→ Task item: Transcribe the closing lines of the listing exactly, starting at the one that contains "(s.pkg.staging tile = true" and including the last.

→ Given records:
-- ==== Sys2Proof/Certificates/Slice0/Obligations.lean ====
section
/-! DEFINITION. The statements for the provers. -/
open Sys2Proof Sys2Proof.Machine

/-- Whatever command stands at the front of the queue, a step is that command's effect on the machine with the rest of the queue; on an empty queue the
block idles (the queue and its idling are the model's own, log entry 1). -/
def Obligations.StepRunsFront : Prop :=
  (∀ (i : Instr) (rest : List Instr) (s : State), step { s with pending := i :: rest } = exec i { s with pending := rest }) ∧
  (∀ s : State, s.pending = [] → step s = .next s)

/-- Every command answers a next state in every state; in it the commands that wait are the same, and no byte memory waits to be lost. -/
def Obligations.CommandsComplete : Prop :=
  ∀ (i : Instr) (s : State), Runs i s (fun t => t.pending = s.pending ∧ t.settled)

/-- The byte memories (work memory, LPDDR5X and NOR) are held in one canonical form, so that equal memories are equal data; every step from a state in
that form, whatever command it runs, answers a state in that form. -/
def Obligations.StepKeepsMemoryForm : Prop :=
  ∀ s t : State, step s = .next t → s.mem.wf = true → t.mem.wf = true

/-- At reset, for each ordering code, the byte memories are in canonical form, nothing waits and no byte memory waits to be lost. -/
def Obligations.ResetMemoryForm : Prop :=
  ∀ v : Variant, (State.resetOf v).mem.wf = true ∧ (State.resetOf v).settled ∧ (State.resetOf v).pending = []

/-- REGISTER_WRITE of a word that is no command and has no keystone bits. In shape: the word takes the value in its RW bits, gains the ones of its W1S bits
and loses those of its W1C bits that hardware has not set at this very instant. Its cold bits take the value at once in BOOT and with the next restart of
the die in PROVISION; elsewhere they stay, and a value that differs from them records COLD_WINDOW. Out of shape: the word is unchanged and the
configuration error of the die counts one more. Nothing else changes. -/
def Obligations.RegisterWriteEffect : Prop :=
  ∀ (a : Acc) (die off : Nat) (v : Word) (s : State), s.pkg.reaches a.req die off v → plainWord die off = true → s.pkg.rkBits die off = 0 →
    let errWords := [pkgAddr die (cfgErrOff die), pkgAddr die (cfgErrOff die + 4)]
    let live := writableBits die off &&& ~~~ (if s.pkg.modeNow = mBoot then 0 else coldBits die off)
    let late := if s.pkg.modeNow = mProvision then coldBits die off else 0
    let barred := s.pkg.coldOpen = false ∧ (s.pkg.rd die off ^^^ v) &&& coldBits die off ≠ 0
    (((s.pkg.reach a.at_).remember a.req die off v).takes die off v = true → Runs (.registerWrite a (pkgAddr die off) v 15) s (fun t =>
      t.pkg.rd die off = (((s.pkg.rd die off &&& ~~~ live) ||| (v &&& live)) ||| (w1sBits die off &&& v)) &&&
        ~~~ (w1cBits die off &&& v &&& ~~~ (s.pkg.reach a.at_).setNow die off) ∧
      (late ≠ 0 → t.pkg.lateBits die off = (s.pkg.lateBits die off &&& ~~~ late) ||| (v &&& late)) ∧
      (¬ barred → Frame s t [pkgAddr die off] []) ∧
      (barred → t.pkg.cnt die (cfgErrCnt die) = s.pkg.cnt die (cfgErrCnt die) + 1 ∧
        Frame s t (pkgAddr die off :: errWords) [pkgAddr die (cfgErrCnt die)]))) ∧
    (((s.pkg.reach a.at_).remember a.req die off v).takes die off v = false → Runs (.registerWrite a (pkgAddr die off) v 15) s (fun t =>
      t.pkg.cnt die (cfgErrCnt die) = s.pkg.cnt die (cfgErrCnt die) + 1 ∧ Frame s t errWords [pkgAddr die (cfgErrCnt die)]))

/-- KEYSTONE_WRITE of a word of a tile whose software bits are all keystone bits, in shape: while the tile stages nothing, the shadow copy takes the
value in those bits; while it stages, the write joins the staged writes. Either way the copy in effect, and every other word, stays. -/
def Obligations.KeystoneWriteEffect : Prop :=
  ∀ (a : Acc) (tile off : Nat) (v : Word) (s : State), s.pkg.reaches a.req tile off v → tile ≠ 15 → plainWord tile off = true →
    s.pkg.rkBits tile off ≠ 0 → s.pkg.rkBits tile off = keystoneMask tile off → writableBits tile off = 0 → w1sBits tile off = 0 → w1cBits tile off = 0 →
    ((s.pkg.reach a.at_).remember a.req tile off v).takes tile off v = true →
    (s.pkg.staging tile = false → Runs (.keystoneWrite a (pkgAddr tile off) v 15) s (fun t =>
      t.pkg.rdShadow tile off = (s.pkg.rdShadow tile off &&& ~~~ keystoneMask tile off) ||| (v &&& keystoneMask tile off) ∧ Frame s t [] [])) ∧
    (s.pkg.staging tile = true → Runs (.keystoneWrite a (pkgAddr tile off) v 15) s (fun t =>
      (t.pkg.ksT tile).staged = (s.pkg.ksT tile).staged ++ [{ addr := pkgAddr tile off, value := v &&& s.pkg.rkBits tile off, be := 15 }] ∧
      Frame s t [] []))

→ Answer section:
    (s.pkg.staging tile = true → Runs (.keystoneWrite a (pkgAddr tile off) v 15) s (fun t =>
      (t.pkg.ksT tile).staged = (s.pkg.ksT tile).staged ++ [{ addr := pkgAddr tile off, value := v &&& s.pkg.rkBits tile off, be := 15 }] ∧
      Frame s t [] []))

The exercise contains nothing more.